Upgrading existing legacy systems may result in sacrificing mission-critical security. Fifty four percent of respondents are not confident (36 percent) or unsure (18 percent) that their organization would be able to upgrade legacy systems to the next improved security state in cost effective ways without sacrificing mission-critical security.

 Many organizations are not getting actionable real-time threat alerts about security exploits. According to 34 percent of respondents, their companies do not get real-time alerts, threat analysis and threat prioritization intelligence that can be used to stop or minimize the impact of a cyber attack. If they do receive such intelligence, 22 percent of respondents say they are not effective. Only 15 percent of respondents say threat intelligence is very effective and actionable.

More than half, hit. The majority of companies have had at least one security compromise in the past 12 months. Sixty-seven percent of companies represented in this research have had at least one incident that led to the loss of confidential information or disruption to operations. Twenty-four percent of security incidents were due to a negligent employee with privileged access. However, 21 percent of respondents say they were not able to determine the source of the incident.

Who’s in charge?
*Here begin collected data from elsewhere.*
-- ==== Sys2Proof/Machine/RegMap.lean ====
section
/-! DEFINITION. The register map of revision A0: every register the chapters of spec/ tabulate, with its
BAR0 address (R29, R36), width, fields, access types (R6, R39) and reset values. Names are the manual's. -/
namespace Sys2Proof.Machine

/-- The access types of R6. -/
inductive Access where
  | rw | ro | rc | w1c | w1s | rws | wo1 | lk | cnt | wt
  deriving DecidableEq, Repr

/-- One constructor per register (array) of the register tables. -/
inductive Reg where
  | GLB_RESET | GLB_CFG_DIGEST | GLB_LOCK_CAPTURE | GLB_DIGEST_KEY | GLB_DEV_DIGEST | GLB_ECC_CNT | GLB_ECC_CAPTURE 
  | GLB_SCRUB_CTRL | GLB_CORE_STATUS | GLB_CORE_CTRL | GLB_LIFE_HIST | CLK_REF_CFG | CLK_REF_STATUS | PWR_STATUS 
  | PWR_RAIL_CFG | PWR_RAIL_STATUS | PWR_THERM_CFG | PWR_TRIP_CFG | PWR_TRIP_CAPTURE | PWR_TEMP | PWR_HBM_TEMP 
  | PWR_CNT | BOOT_STRAPS | BOOT_STATUS | BOOT_FW_LIST | BOOT_FW_CTRL | BOOT_IMAGE_SERIAL | BOOT_PHASE_TIME 
  | BOOT_SWAP_LIST | BOOT_SWAP_CTRL | BOOT_SWAP_STATUS | SEC_STATUS | SEC_ANCHOR_STATUS | SEC_CHAL | SEC_CMD 
  | SEC_CMD_STATUS | EVT_CTRL | EVT_INTN | EVT_CFG_DIGEST | EVT_CNT_WRAP | EVT_SRC_EN | EVT_PEND | EVT_RING_CFG 
  | EVT_RING_CFG2 | EVT_RING_PTR | EVT_RING_STATUS | EVT_SRC_CFG | HST_CFG_DIGEST | HST_HOST_ALIVE 
  | HST_HOSTLOSS_CTRL | HST_MODE_CTRL | HST_MODE_STATUS | HST_FRAG_CFG | HST_CNT | MSIX_ADDR | MSIX_DATA | MSIX_PBA 
  | HST_RXG_CFG | HST_RXR_CFG | HST_RXR_CFG2 | HST_RXR_PTR | HST_RXR_CNT | HST_TXR_CFG | HST_TXR_CFG2 | HST_TXR_PTR 
  | HST_TXR_CNT | TIM_CFG_DIGEST | TIM_CTRL | TIM_NOW_LO | TIM_NOW_HI | TIM_FREQ | TIM_STEP | TIM_SET_LO | TIM_SET_HI 
  | TIM_SLEW | TIM_ADJ_CTRL | TIM_ADJ_STATUS | TIM_PPS_CFG | TIM_PPS_IN_LO | TIM_PPS_IN_HI | TIM_CLK10_STATUS 
  | TIM_RCLK_CFG | TIM_TXQ_DATA0 | TIM_TXQ_DATA1 | TIM_TXQ_CTRL | TIM_TXQ_STATUS | TIM_PEAL_CFG | TIM_LEDGER_HOST 
  | TIM_LEDGER_STATUS | TIM_CNT | TIM_PORT_CFG | TIM_LANE_CAL | TIM_LANE_CAL_STATUS | TWN_HOLD | TWN_CFG_DIGEST 
  | TWN_CTRL | TWN_SYNC_CTRL | TWN_STATUS | TWN_KINDLE_CTRL | TWN_KINDLE_STATUS | TWN_DIGEST_CTRL 
  | TWN_DIVERGE_CAPTURE | TWN_STREAM_STATUS | TWN_STREAM_LAG | TWN_HOLD_OCC | TWN_CNT | PEL_CFG_DIGEST 
  | PEL_GROUP_CFG | PEL_LINK_STATUS | PEL_CELL_CNT | PEL_PEER_STATUS | PEL_DIST_RING | PEL_DIST_PTR | PEL_DIST_CFG 
  | PEL_GROUP_DIGEST | LANE_CTRL | LANE_STATUS | LANE_DEGRADE_CTRL | LANE_FEC_CNT | LANE_CFG_DIGEST | LANE_CNT_WRAP 
  | MAC_PORT_CFG | MAC_PORT_STATUS | MAC_PFC_CTRL | MAC_RX_ERR | MAC_CFG_DIGEST | MAC_CTL_CNT | PRS_INTAKE_CTRL 
  | PRS_INTAKE_OCC | PRS_INTAKE_DROP | PRS_REORDER_OCC | PRS_HOLD | PRS_CFG_DIGEST | PRS_PORT_POLICY 
  | PRS_ENGINE_CTRL | PRS_FLAG_CNT | CLSD_CFG_DIGEST | CLS_GEN_CTRL | CLS_GEN_STATUS | CLS_GEN_INFLIGHT | CLS_TBL_CMD 
  | CLS_TBL_SLICES | CLS_TBL_STATUS | CLS_EXM_CFG | CLS_TBL_DATA | CLS_HOLD | CLS_CFG_DIGEST | CLS_PORT_CFG | CLS_CNT 
  | TCM_CFG_DIGEST | TCM_SLICE_CFG | TCM_THERM_CTRL | TCM_THERM_STATUS | TCM_HOLE_STATUS | TCM_CNT | FLW_HOLD 
  | FLW_CFG_DIGEST | FLW_CTRL | FLW_MISS_HOLD_CTRL | FLW_MISS_HOLD_STATUS | FLW_INSERT_CTRL | FLW_HOSTINS_CTRL 
  | FLW_CMD_RING | FLW_CMD_PTR | FLW_CLASS_CFG | FLW_CLASS_PUNT | FLW_TIMEOUT | FLW_BANK_KEY | FLW_HBM_EVAC 
  | FLW_HBM_CE_CTRL | FLW_QUAR_CTRL | FLW_QUAR_STATUS | FLW_HBM_CH_STATUS | FLW_SHED_CNT | FLW_CNT | FLW_RECORDS 
  | HRT_CFG_DIGEST | HRT_CNT_WRAP | HRT_SPARE_CTRL | HRT_BANK_STATUS | ENG_HOLD | ENG_CFG_DIGEST | ENG_CTRL 
  | ENG_CLUSTER_STATUS | ENG_ENGINE_RETIRED | ENG_MCHK_CAPTURE | ENG_CNT | ENG_SPARE_STATUS | ENG_ROLL_LIST 
  | ENG_ROLL_CTRL | ENG_ROLL_STATUS | SWP_CFG_DIGEST | SWP_CNT_WRAP | SWP_CTRL | SWP_STATUS | SWP_MCHK_CAPTURE 
  | SWP_SCAN | SWP_CNT | BPM_HOLD | BPM_CFG_DIGEST | BPM_POOL_CFG | BPM_POOL_STATUS | BPM_STATUS | BPM_PIPE_CFG 
  | BPM_FREE_CAPTURE | BPM_PRIO_CFG | BPM_PRIO_USE | BPM_CNT | BPM_REQ_QUOTA | BPM_REQ_USE | FIF_CFG_DIGEST | FIF_CFG 
  | FIF_TIMER | FIF_STATUS | FIF_CTRL | FIF_PROD | FIF_CNT | SCH_HOLD | SCH_CFG_DIGEST | SCH_PORT_CFG | SCH_GATE_CFG 
  | SCH_GATE_TIME | SCH_GATE_CTRL | SCH_GATE_STATUS | SCH_GATE_CHANGE | SCH_GATE_MAXOPEN | SCH_PORT_CNT | TEL_HOLD 
  | TEL_CFG_DIGEST | TEL_CTRL | TEL_EXP_DOMAIN | TEL_IOAM_CFG | TEL_IOAM_NODE | TEL_CLASS_CFG | TEL_EXP_CFG 
  | TEL_EXP_CFG2 | TEL_EXP_HDR | TEL_HIST_SHIFT | TEL_CNT | TEL_PORT_BW_CFG | TEL_PORT_BW_RXB | TEL_PORT_BW_TXB 
  | TEL_PORT_BW_FRM | TEL_PORT_BW_SEQ | TEL_PORT_BW_LEN | TEL_PORT_BW_RXP | TEL_PORT_BW_TXP | PRF_CFG_DIGEST 
  | PRF_CNT_WRAP | PRF_CTRL | PRF_PERM_EN | PRF_SAMPLE_CTRL | PRF_SAMPLE_CFG | PRF_SAMPLE_PTR | PRF_CNT_CFG | PRF_CNT 
  | PRF_SNAP | NAT_HOLD | NAT_CFG_DIGEST | NAT_CTRL | NAT_HASH_KEY | NAT_TMO_MAP | NAT_STATUS | NAT_CNT 
  | NAT_POOL_CFG | NAT_POOL_CFG2 | LBL_HOLD | LBL_CFG_DIGEST | LBL_CTRL | LBL_HASH_KEY | LBL_SVC_CMD | LBL_CNT
  deriving DecidableEq

/-- A bit field [hi:lo] of a register. -/
structure Fld where
  reg : Reg
  hi : Nat
  lo : Nat
  deriving DecidableEq

/-- What the SDT says of a field (R36): access type, reset value and flags. `capture` marks the
saturating counts of capture registers (R40); `config` marks a digest input (R57). -/
structure FieldInfo where
  fld : Fld
  acc : Access
  reset : Nat
  drain : Bool := false
  fwOwned : Bool := false
  secret : Bool := false
  capture : Bool := false
  config : Bool := false
  deriving DecidableEq

/-- The number of a register in the order of this map: the first component of its key. -/
def Reg.num (r : Reg) : Nat := r.ctorIdx

/-- BAR0 offset of instance 0, copy 0. -/
def Reg.base : Reg → Nat
  | .GLB_RESET => 0x10010
  | .GLB_CFG_DIGEST => 0x10048
  | .GLB_LOCK_CAPTURE => 0x10100
  | .GLB_DIGEST_KEY => 0x10110
  | .GLB_DEV_DIGEST => 0x10120
  | .GLB_ECC_CNT => 0x10200
  | .GLB_ECC_CAPTURE => 0x10280
  | .GLB_SCRUB_CTRL => 0x102C0
  | .GLB_CORE_STATUS => 0x10300
  | .GLB_CORE_CTRL => 0x10308
  | .GLB_LIFE_HIST => 0x10400
  | .CLK_REF_CFG => 0x10600
  | .CLK_REF_STATUS => 0x10608
  | .PWR_STATUS => 0x10800
  | .PWR_RAIL_CFG => 0x10810
  | .PWR_RAIL_STATUS => 0x10830
  | .PWR_THERM_CFG => 0x10880
  | .PWR_TRIP_CFG => 0x10890
  | .PWR_TRIP_CAPTURE => 0x108C0
  | .PWR_TEMP => 0x10900
  | .PWR_HBM_TEMP => 0x10980
  | .PWR_CNT => 0x10A00
  | .BOOT_STRAPS => 0x20000
  | .BOOT_STATUS => 0x20008
  | .BOOT_FW_LIST => 0x20010
  | .BOOT_FW_CTRL => 0x20018
  | .BOOT_IMAGE_SERIAL => 0x20020
  | .BOOT_PHASE_TIME => 0x20080
  | .BOOT_SWAP_LIST => 0x20100
  | .BOOT_SWAP_CTRL => 0x20108
  | .BOOT_SWAP_STATUS => 0x20110
  | .SEC_STATUS => 0x30000
  | .SEC_ANCHOR_STATUS => 0x30008
  | .SEC_CHAL => 0x30010
  | .SEC_CMD => 0x30100
  | .SEC_CMD_STATUS => 0x30108
  | .EVT_CTRL => 0x40000
  | .EVT_INTN => 0x40010
  | .EVT_CFG_DIGEST => 0x40048
  | .EVT_CNT_WRAP => 0x40050
  | .EVT_SRC_EN => 0x40100
  | .EVT_PEND => 0x40200
  | .EVT_RING_CFG => 0x40400
  | .EVT_RING_CFG2 => 0x40408
  | .EVT_RING_PTR => 0x40410
  | .EVT_RING_STATUS => 0x40418
  | .EVT_SRC_CFG => 0x41000
  | .HST_CFG_DIGEST => 0x80048
  | .HST_HOST_ALIVE => 0x80100
  | .HST_HOSTLOSS_CTRL => 0x80108
  | .HST_MODE_CTRL => 0x80200
  | .HST_MODE_STATUS => 0x80208
  | .HST_FRAG_CFG => 0x80210
  | .HST_CNT => 0x80300
  | .MSIX_ADDR => 0x81000
  | .MSIX_DATA => 0x81008
  | .MSIX_PBA => 0x81800
  | .HST_RXG_CFG => 0x84000
  | .HST_RXR_CFG => 0x90000
  | .HST_RXR_CFG2 => 0x90008
  | .HST_RXR_PTR => 0x90010
  | .HST_RXR_CNT => 0x90020
  | .HST_TXR_CFG => 0xB0000
  | .HST_TXR_CFG2 => 0xB0008
  | .HST_TXR_PTR => 0xB0010
  | .HST_TXR_CNT => 0xB0020
  | .TIM_CFG_DIGEST => 0x100048
  | .TIM_CTRL => 0x100100
  | .TIM_NOW_LO => 0x100110
  | .TIM_NOW_HI => 0x100118
  | .TIM_FREQ => 0x100120
  | .TIM_STEP => 0x100128
  | .TIM_SET_LO => 0x100130
  | .TIM_SET_HI => 0x100138
  | .TIM_SLEW => 0x100140
  | .TIM_ADJ_CTRL => 0x100148
  | .TIM_ADJ_STATUS => 0x100150
  | .TIM_PPS_CFG => 0x100200
  | .TIM_PPS_IN_LO => 0x100208
  | .TIM_PPS_IN_HI => 0x100210
  | .TIM_CLK10_STATUS => 0x100220
  | .TIM_RCLK_CFG => 0x100240
  | .TIM_TXQ_DATA0 => 0x100300
  | .TIM_TXQ_DATA1 => 0x100308
  | .TIM_TXQ_CTRL => 0x100310
  | .TIM_TXQ_STATUS => 0x100318
  | .TIM_PEAL_CFG => 0x100400
  | .TIM_LEDGER_HOST => 0x100500
  | .TIM_LEDGER_STATUS => 0x100508
  | .TIM_CNT => 0x100800
  | .TIM_PORT_CFG => 0x101000
  | .TIM_LANE_CAL => 0x108000
  | .TIM_LANE_CAL_STATUS => 0x108008
  | .TWN_HOLD => 0x200040
  | .TWN_CFG_DIGEST => 0x200048
  | .TWN_CTRL => 0x200100
  | .TWN_SYNC_CTRL => 0x200108
  | .TWN_STATUS => 0x200110
  | .TWN_KINDLE_CTRL => 0x200118
  | .TWN_KINDLE_STATUS => 0x200120
  | .TWN_DIGEST_CTRL => 0x200128
  | .TWN_DIVERGE_CAPTURE => 0x200130
  | .TWN_STREAM_STATUS => 0x200200
  | .TWN_STREAM_LAG => 0x200208
  | .TWN_HOLD_OCC => 0x200210
  | .TWN_CNT => 0x200800
  | .PEL_CFG_DIGEST => 0x300048
  | .PEL_GROUP_CFG => 0x300100
  | .PEL_LINK_STATUS => 0x300108
  | .PEL_CELL_CNT => 0x300800
  | .PEL_PEER_STATUS => 0x300C00
  | .PEL_DIST_RING => 0x300D00
  | .PEL_DIST_PTR => 0x300D08
  | .PEL_DIST_CFG => 0x300D10
  | .PEL_GROUP_DIGEST => 0x300D18
  | .LANE_CTRL => 0x400000
  | .LANE_STATUS => 0x400008
  | .LANE_DEGRADE_CTRL => 0x400010
  | .LANE_FEC_CNT => 0x400020
  | .LANE_CFG_DIGEST => 0x400048
  | .LANE_CNT_WRAP => 0x400050
  | .MAC_PORT_CFG => 0x600000
  | .MAC_PORT_STATUS => 0x600008
  | .MAC_PFC_CTRL => 0x600010
  | .MAC_RX_ERR => 0x600020
  | .MAC_CFG_DIGEST => 0x600048
  | .MAC_CTL_CNT => 0x600060
  | .PRS_INTAKE_CTRL => 0x800000
  | .PRS_INTAKE_OCC => 0x800008
  | .PRS_INTAKE_DROP => 0x800010
  | .PRS_REORDER_OCC => 0x800020
  | .PRS_HOLD => 0x800040
  | .PRS_CFG_DIGEST => 0x800048
  | .PRS_PORT_POLICY => 0x800100
  | .PRS_ENGINE_CTRL => 0x800200
  | .PRS_FLAG_CNT => 0x800400
  | .CLSD_CFG_DIGEST => 0xC00048
  | .CLS_GEN_CTRL => 0xC00100
  | .CLS_GEN_STATUS => 0xC00108
  | .CLS_GEN_INFLIGHT => 0xC00140
  | .CLS_TBL_CMD => 0xC00200
  | .CLS_TBL_SLICES => 0xC00208
  | .CLS_TBL_STATUS => 0xC00210
  | .CLS_EXM_CFG => 0xC00300
  | .CLS_TBL_DATA => 0xC00400
  | .CLS_HOLD => 0xC20040
  | .CLS_CFG_DIGEST => 0xC20048
  | .CLS_PORT_CFG => 0xC20100
  | .CLS_CNT => 0xC20400
  | .TCM_CFG_DIGEST => 0xE00048
  | .TCM_SLICE_CFG => 0xE00100
  | .TCM_THERM_CTRL => 0xE00108
  | .TCM_THERM_STATUS => 0xE00110
  | .TCM_HOLE_STATUS => 0xE00118
  | .TCM_CNT => 0xE00400
  | .FLW_HOLD => 0x1000040
  | .FLW_CFG_DIGEST => 0x1000048
  | .FLW_CTRL => 0x1000100
  | .FLW_MISS_HOLD_CTRL => 0x1000108
  | .FLW_MISS_HOLD_STATUS => 0x1000110
  | .FLW_INSERT_CTRL => 0x1000118
  | .FLW_HOSTINS_CTRL => 0x1000120
  | .FLW_CMD_RING => 0x1000140
  | .FLW_CMD_PTR => 0x1000148
  | .FLW_CLASS_CFG => 0x1000200
  | .FLW_CLASS_PUNT => 0x1000280
  | .FLW_TIMEOUT => 0x1000300
  | .FLW_BANK_KEY => 0x1000380
  | .FLW_HBM_EVAC => 0x1000400
  | .FLW_HBM_CE_CTRL => 0x1000408
  | .FLW_QUAR_CTRL => 0x1000410
  | .FLW_QUAR_STATUS => 0x1000418
  | .FLW_HBM_CH_STATUS => 0x1000500
  | .FLW_SHED_CNT => 0x1000800
  | .FLW_CNT => 0x1000C00
  | .FLW_RECORDS => 0x1000D00
  | .HRT_CFG_DIGEST => 0x1200048
  | .HRT_CNT_WRAP => 0x1200050
  | .HRT_SPARE_CTRL => 0x1200080
  | .HRT_BANK_STATUS => 0x1200100
  | .ENG_HOLD => 0x1400040
  | .ENG_CFG_DIGEST => 0x1400048
  | .ENG_CTRL => 0x1400100
  | .ENG_CLUSTER_STATUS => 0x1400108
  | .ENG_ENGINE_RETIRED => 0x1400140
  | .ENG_MCHK_CAPTURE => 0x1400180
  | .ENG_CNT => 0x1400400
  | .ENG_SPARE_STATUS => 0x1500100
  | .ENG_ROLL_LIST => 0x1500200
  | .ENG_ROLL_CTRL => 0x1500208
  | .ENG_ROLL_STATUS => 0x1500210
  | .SWP_CFG_DIGEST => 0x1600048
  | .SWP_CNT_WRAP => 0x1600050
  | .SWP_CTRL => 0x1600100
  | .SWP_STATUS => 0x1600200
  | .SWP_MCHK_CAPTURE => 0x1600300
  | .SWP_SCAN => 0x1600380
  | .SWP_CNT => 0x1600400
  | .BPM_HOLD => 0x1800040
  | .BPM_CFG_DIGEST => 0x1800048
  | .BPM_POOL_CFG => 0x1800100
  | .BPM_POOL_STATUS => 0x1800120
  | .BPM_STATUS => 0x1800140
  | .BPM_PIPE_CFG => 0x1800180
  | .BPM_FREE_CAPTURE => 0x1800200
  | .BPM_PRIO_CFG => 0x1800400
  | .BPM_PRIO_USE => 0x1800800
  | .BPM_CNT => 0x1800C00
  | .BPM_REQ_QUOTA => 0x1801000
  | .BPM_REQ_USE => 0x1803000
  | .FIF_CFG_DIGEST => 0x1A00048
  | .FIF_CFG => 0x1A10000
  | .FIF_TIMER => 0x1A10008
  | .FIF_STATUS => 0x1A10010
  | .FIF_CTRL => 0x1A10018
  | .FIF_PROD => 0x1A10020
  | .FIF_CNT => 0x1A10040
  | .SCH_HOLD => 0x1C00040
  | .SCH_CFG_DIGEST => 0x1C00048
  | .SCH_PORT_CFG => 0x1C10000
  | .SCH_GATE_CFG => 0x1C10008
  | .SCH_GATE_TIME => 0x1C10010
  | .SCH_GATE_CTRL => 0x1C10018
  | .SCH_GATE_STATUS => 0x1C10020
  | .SCH_GATE_CHANGE => 0x1C10030
  | .SCH_GATE_MAXOPEN => 0x1C10040
  | .SCH_PORT_CNT => 0x1C10080
  | .TEL_HOLD => 0x2000040
  | .TEL_CFG_DIGEST => 0x2000048
  | .TEL_CTRL => 0x2000100
  | .TEL_EXP_DOMAIN => 0x2000108
  | .TEL_IOAM_CFG => 0x2000110
  | .TEL_IOAM_NODE => 0x2000118
  | .TEL_CLASS_CFG => 0x2000180
  | .TEL_EXP_CFG => 0x2000200
  | .TEL_EXP_CFG2 => 0x2000208
  | .TEL_EXP_HDR => 0x2000240
  | .TEL_HIST_SHIFT => 0x2000300
  | .TEL_CNT => 0x2000800
  | .TEL_PORT_BW_CFG => 0x2080000
  | .TEL_PORT_BW_RXB => 0x2080008
  | .TEL_PORT_BW_TXB => 0x2080010
  | .TEL_PORT_BW_FRM => 0x2080018
  | .TEL_PORT_BW_SEQ => 0x2080020
  | .TEL_PORT_BW_LEN => 0x2080028
  | .TEL_PORT_BW_RXP => 0x2080030
  | .TEL_PORT_BW_TXP => 0x2080038
  | .PRF_CFG_DIGEST => 0x2800048
  | .PRF_CNT_WRAP => 0x2800050
  | .PRF_CTRL => 0x2800100
  | .PRF_PERM_EN => 0x2800200
  | .PRF_SAMPLE_CTRL => 0x2800300
  | .PRF_SAMPLE_CFG => 0x2800308
  | .PRF_SAMPLE_PTR => 0x2800310
  | .PRF_CNT_CFG => 0x2801000
  | .PRF_CNT => 0x2802000
  | .PRF_SNAP => 0x2803000
  | .NAT_HOLD => 0x3000040
  | .NAT_CFG_DIGEST => 0x3000048
  | .NAT_CTRL => 0x3000100
  | .NAT_HASH_KEY => 0x3000110
  | .NAT_TMO_MAP => 0x3000180
  | .NAT_STATUS => 0x3000200
  | .NAT_CNT => 0x3000800
  | .NAT_POOL_CFG => 0x3001000
  | .NAT_POOL_CFG2 => 0x3001008
  | .LBL_HOLD => 0x3400040
  | .LBL_CFG_DIGEST => 0x3400048
  | .LBL_CTRL => 0x3400100
  | .LBL_HASH_KEY => 0x3400110
  | .LBL_SVC_CMD => 0x3400120
  | .LBL_CNT => 0x3400800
When asked if their company has dedicated personnel and/or departments responsible for industrial control systems and SCADA security, 25 percent say they do not have anyone assigned,. The majority (55 percent) say they have one person responsible

Out of control. Nearly one-third of respondents say that more than a quarter of their network components are outside their control, including third party endpoints such as smartphones and home computers are outside the direct control of their organization’s security operations.